Editor's Notes This press notice relates to 'England'

• To see the list of schools CLICK HERE [Bexley plus Westminister] [East Sussex plus Essex] [Calderdale] [Gloucestershire] [Leicestershire] [Liverpool] [solihull] [South Tynside]

and to download the report go to

The progression pilot will: • help schools to motivate children to achieve more every day in every class; teachers will be able to zero in on children who are ‘coasting’ or at risk of falling behind. • test the impact of short bursts of one-to-one tuition in English and maths • enable teachers to enter pupils for a test at the next level when they think that they are ready • focus on the progress of children in the key transition years from primary to secondary school, tracking them through Key Stages 2 and 3 (seven to fourteen years old). • One to one tuition will be delivered by qualified teachers and will take place at school outside school hours, at home or perhaps at a local college or drop-in centre - the timing and location will vary in different areas. The children who will receive tutoring will depend on the school’s assessment, but generally it will be those pupils who are not making good progress, and who started Key Stage 2 (age 7) below the expected National Curriculum level (level 2), or who started Key Stage 3 (age 11) behind the expected National Curriculum level (level 4). • The Department is funding the pilots with £20m for the academic year 2007/8, with further funding to come for academic year 2008/9.

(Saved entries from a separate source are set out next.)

-- ==== Sys2Proof/Machine/MatrixRun.lean ====
section
/-! DEFINITION. What the entries of the matrix queue do when they complete (R181, R182, R195-R213), their issue, and the
two points of a queued entry (R189). -/

namespace Sys2Proof.Machine

/-! ## Cells and elements (R181) -/

/-- The accumulator cell at a key; every cell is 0 at first. -/
def Bench.cell (h : Bench) (key : Nat) : BitVec 32 := mapGet 0 h.acc key

/-- The bench with an accumulator cell written. -/
def Bench.setCell (h : Bench) (key : Nat) (w : Nat) : Bench := { h with acc := mapSet 0 h.acc key (BitVec.ofNat 32 w) }

/-- The sub-array of tile `q` of a command's group. -/
def MCmd.sub (m : MCmd) (q : Nat) : Nat := m.group.headD 0 + q

/-- R181: the cells of logical element (r, c). -/
def MCmd.elemKeys (m : MCmd) (r c : Nat) : List Nat :=
  if m.cls = .double then
    let p := placeOf m.fuse 32 r c
    [cellKey (m.sub p.1) m.j p.2.1 (2 * p.2.2), cellKey (m.sub p.1) m.j p.2.1 (2 * p.2.2 + 1)]
  else
    let p := placeOf m.fuse 64 r c
    [cellKey (m.sub p.1) m.j p.2.1 p.2.2]

/-- The word of a logical element. -/
def Bench.elem (h : Bench) (m : MCmd) (r c : Nat) : Nat :=
  (m.elemKeys r c).foldr (fun k acc => (h.cell k).toNat + 2 ^ 32 * acc) 0

/-- The bench with the words of consecutive elements of a row written. -/
def Bench.setElems (h : Bench) (m : MCmd) (r : Nat) (ws : List Nat) : Bench :=
  ((List.range ws.length).zip ws).foldl (fun h p =>
    match m.elemKeys r p.1 with
    | [k] => h.setCell k p.2
    | [lo, hi] => (h.setCell lo p.2).setCell hi (p.2 / 2 ^ 32)
    | _ => h) h

/-- R201: the cells of segment `b` of cell row `r`; none outside the grid. -/
def MCmd.segment (m : MCmd) (sel : Word) : List Nat :=
  let r := field sel 0 8
  let b := field sel 8 8
  if gridRows m.fuse ≤ r ∨ gridCols m.fuse ≤ 64 * b then []
  else
    (List.range 64).map (fun i =>
      let p := placeOf m.fuse 64 r (64 * b + i)
      cellKey (m.sub p.1) m.j p.2.1 p.2.2)

/-! ## The commands (R196-R203) -/

/-- R152: a row of elements, scaled. -/
def scaleRow (m : Scales) (code : Nat) (arr : List Byte) (off r k : Nat) (vs : List Fp) : List Fp :=
  ((List.range vs.length).zip vs).map (fun p => m.apply code arr off r k p.1 p.2)

/-- R187, R188: the columns of B, decoded and scaled. -/
def MCmd.columns (m : MCmd) (e : MEntry) : List (List (Option Fp)) :=
  let off := m.scales.count m.fa m.rows m.k
  ((List.range e.rowsB.length).zip e.rowsB).map (fun p =>
    let vs := if m.n24 = 0 then (rowElems m.fb m.k (m.scales == .own) p.2).map some else sparseElems m.fb m.k m.n24 p.2
    ((List.range vs.length).zip vs).map (fun v => v.2.map (m.scales.apply m.fb e.scales off p.1 m.k v.1)))

/-- R196, R203: a row of A against every column. -/
def Bench.mulRow (h : Bench) (m : MCmd) (slots : Option (List (BitVec 16))) (cols : List (List (Option Fp))) (r : Nat)
    (a : List Fp) : Bench :=
  h.setElems m r (((List.range cols.length).zip cols).map (fun p =>
    let s := m.cls.value (h.elem m r p.1)
    m.cls.word (match slots with
      | none => m.cls.accumulate a.length a p.2 s
      | some ss => m.cls.recur ss a (p.2.map (·.getD Fp.zero)) s)))

/-- R196, R197, R203: the rows that an entry has read are accumulated. -/
def Bench.mulEffect (h : Bench) (m : MCmd) (e : MEntry) (slots : Option (List (BitVec 16))) : Bench :=
  if m.k = 0 ∨ slots = some [] then h
  else
    let cols := m.columns e
    ((List.range e.rowsA.length).zip e.rowsA).foldl (fun h p =>
      let r := e.mrp.toNat + p.1
      h.mulRow m slots cols r
        (scaleRow m.scales m.fa e.scales 0 r m.k (rowElems m.fa m.k (m.scales == .own) p.2))) h

/-- R199: the rows that an mld has read are loaded. -/
def Bench.loadEffect (h : Bench) (m : MCmd) (e : MEntry) : Bench :=
  ((List.range e.rowsA.length).zip e.rowsA).foldl (fun h p =>
    let r := e.mrp.toNat + p.1
    let code := m.cls.rowCode m.fmt1
    let vs := scaleRow m.scales m.fmt1 e.scales 0 r m.cols (rowElems code m.cols (m.scales == .own) p.2)
    h.setElems m r (m.cls.loadRow m.fmt1 p.2 vs)) h

/-- R190, R200: the rows that an mst has translated are stored, with core scope. -/
def State.storeEffect (s : State) (c : Nat) (m : MCmd) (e : MEntry) : State :=
  let h := s.bench (benchOf c)
  ((List.range e.locs.length).zip e.locs).foldl (fun (s : State) p =>
    let ws := (List.range m.cols).map (h.elem m (e.mrp.toNat + p.1))
    s.commit c 0 (p.2.zip (m.cls.storeRow m.fmt1 ws))) s

/-- R198: every cell of a name is zeroed. -/
def Bench.zeroEffect (h : Bench) (m : MCmd) : Bench :=
  { h with acc := h.acc.filter (fun k => !(m.group.contains (k.1 / 8192) && k.1 / 4096 % 2 == m.j)) }

/-! ## Coverage (R205-R213) -/

/-- The coverage state of a sub-array. -/
def Bench.cover (h : Bench) (a : Nat) : Coverage := h.coverage[a]?.getD { best := [], gain := [], mode := 0 }

/-- The bench with the coverage state of a sub-array replaced. -/
def Bench.setCover (h : Bench) (a : Nat) (c : Coverage) : Bench := { h with coverage := h.coverage.setIfInBounds a c }

/-- A map of `n` words in canonical form. -/
def wordMap (n : Nat) (f : Nat → BitVec 32) : SMap (BitVec 32) :=
  ((List.range n).map (fun i => (i, f i))).filter (fun e => e.2 != 0)

/-- The f32 value of a word. -/
def f32 (w : BitVec 32) : Fp := fmtF32.decode w.toNat

/-- R208: RNE to f32. -/
def round32 (v : Fp) : Fp := (fmtF32.round rne v).1

/-- The f32 word of a value that it holds. -/
def word32Of (v : Fp) : BitVec 32 := BitVec.ofNat 32 (fmtF32.encode v)

/-- R206: cvinit. -/
def coverInit (e : MEntry) : Coverage :=
  { best := wordMap 4096 (fun _ => e.xa.extractLsb' 0 32), gain := [], mode := e.xb.extractLsb' 0 2 }

/-- R205: element (i, c) of the tile in accumulator `j` of a sub-array. -/
def Bench.tileElem (h : Bench) (m : MCmd) (i c : Nat) : Fp := f32 (h.cell (cellKey (m.sub 0) m.j i c))

/-- R208: what candidate `c` would bring to block `b`. -/
def Bench.probeSum (h : Bench) (m : MCmd) (w : Line) (b c : Nat) : Fp :=
  let v := h.cover (m.sub 0)
  treeOf Fp.zero (fun x y => round32 (x.add false y).1) 6 ((List.range 64).map (fun i =>
    let d := ((h.tileElem m i c).add false (f32 (mapGet 0 v.best (64 * b + i))).negate).1
    round32 ((f32 (BitVec.ofNat 32 (elemNat w 4 i))).mul (Fp.zero.maximumNumber d)).1))

/-- R208: cvprobe. -/
def Bench.probeEffect (h : Bench) (m : MCmd) (w : Line) (b : Nat) : Bench :=
  let v := h.cover (m.sub 0)
  h.setCover (m.sub 0)
    { v with gain := wordMap 64 (fun c => word32Of (round32 ((f32 (mapGet 0 v.gain c)).add false (h.probeSum m w b c)).1)) }

/-- R211: cvcommit. -/
def Bench.commitEffect (h : Bench) (m : MCmd) (c b : Nat) : Bench :=
  let v := h.cover (m.sub 0)
  h.setCover (m.sub 0)
    { v with best := (List.range 64).foldl (fun best i =>
        mapSet 0 best (64 * b + i) (word32Of ((f32 (mapGet 0 best (64 * b + i))).maximumNumber (h.tileElem m i c)))) v.best }

/-- R210: is gain `a` below gain `b`: a NaN below every number, and the zeros equal? -/
def gainBelow (a b : Fp) : Bool := if a = .nan then b != .nan else b != .nan && a.lt b

/-- R210: the candidate that a mode picks among those tied. -/
def pickCandidate (mode : BitVec 2) (keys : Nat → Nat) (tied : List Nat) : Nat :=
  let fewest := fun (better : Nat → Nat → Bool) =>
    tied.foldl (fun (best : Option Nat) c => match best with
      | none => some c
      | some b => if better c b then some c else some b) none
  (match mode.toNat with
  | 0 => fewest (fun c b => keys c < keys b)
  | 1 => fewest (fun c b => keys b < keys c)
  | 2 => tied.head?
  | _ => tied.getLast?).getD 0

/-- R210: cvsel. -/
def Coverage.select (v : Coverage) (keys : Line) : Word :=
  let key := elemNat keys 4
  let cand := (List.range 64).filter (fun c => key c != 0xFFFFFFFF)
  let gain := fun c => f32 (mapGet 0 v.gain c)
  let tied := cand.filter (fun c => cand.all (fun d => !gainBelow (gain c) (gain d)))
  if cand = [] then ones
  else
    let c := pickCandidate v.mode key tied
    mapGet 0 v.gain c ++ BitVec.ofNat 32 c

/-- R212: the image of a coverage state. -/
def Coverage.image (v : Coverage) : List Byte :=
  (List.range 4096).flatMap (fun i => leBytes 4 (mapGet 0 v.best i).toNat) ++
    (List.range 64).flatMap (fun c => leBytes 4 (mapGet 0 v.gain c).toNat) ++ leBytes 8 v.mode.toNat ++
    List.replicate 248 0

/-- R212: the coverage state of an image. -/
def Coverage.ofImage (b : List Byte) : Coverage :=
  let w := fun (off i : Nat) => BitVec.ofNat 32 (leNat ((b.drop (off + 4 * i)).take 4))
  { best := wordMap 4096 (w 0), gain := wordMap 64 (w 0x4000), mode := BitVec.ofNat 2 (recNat b 0x4100 8) }

/-! ## mcfg and mprog (R195, R202) -/

/-- R195: does a configuration break the form of mcfg? -/
def configBad (w : Word) : Bool :=
  w &&& cfgZeroMask != 0 || 11 < cfgFmtA w || 11 < cfgFmtB w ||
    (if cfgSamask w = 0 then cfgFuse w != 0 else !claimOk (cfgSamask w) (cfgFuse w))

/-- R195: mcfg of a strand of core `c`; its status. -/
def State.configure (s : State) (c i : Nat) (w : Word) : State × Word :=
  let h := s.bench (benchOf c)
  let sam := cfgSamask w
  if configBad w then (s, 2)
  else if (List.range 4).any (fun a => sam.getLsbD a && (match h.owner[a]?.getD none with
      | some o => o != c
      | none => false)) then (s, 1)
  else
    let s1 := (s.releaseSubs c sam).modBench (benchOf c) (fun h =>
      (List.range 4).foldl (fun (h : Bench) a =>
        if sam.getLsbD a then { h with owner := h.owner.setIfInBounds a (some c) } else h) h)
    let s2 := s1.modCore c (fun k =>
      { k with samask := sam, fuse := BitVec.ofNat 2 (cfgFuse w), mprog := if sam = 0 then 0 else k.mprog })
    (s2.modStrand c i (fun t => { t with mcfgw := w }), 0)

/-- R202: mprog of core `c`; its status. -/
def State.loadProgram (s : State) (c : Nat) (p : Word) : State × Word :=
  match badSlot p with
  | some j => (s, BitVec.ofNat 64 (1 + j))
  | none => (s.modCore c (fun k => { k with mprog := p }), 0)

/-! ## Completion (R189) -/

/-- What an entry leaves: the state, and the bytes of its register result. -/
abbrev MResult := State × Option (List Byte)

/-- R179: does core `c` still hold every sub-array of a command's group? -/
def State.holdsGroup (s : State) (c : Nat) (m : MCmd) : Bool :=
  m.group.all (fun a => (s.bench (benchOf c)).owner[a]?.getD none == some c)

Examples of children moving up 2 levels in English and maths Aruna is a Level 3 in reading. She can read independently, identifying the main points when she is reading and she has good literal comprehension. By the time that she has reached

Level 5, Aruna can understand and analyse what she reads. She has an understanding of literary techniques used by writers and can ‘read between the lines’. Aruna is a Level 3 in writing. She writes in a simple style, which is in the main clear and correct. By the time that she has reached Level 5 Aruna has an understanding of rhetorical techniques. Her own writing is now well organised and paragraphed, and she is using more complex sentences. Aruna is now using standard English as appropriate and is able to adapt her writing for the audience and purpose.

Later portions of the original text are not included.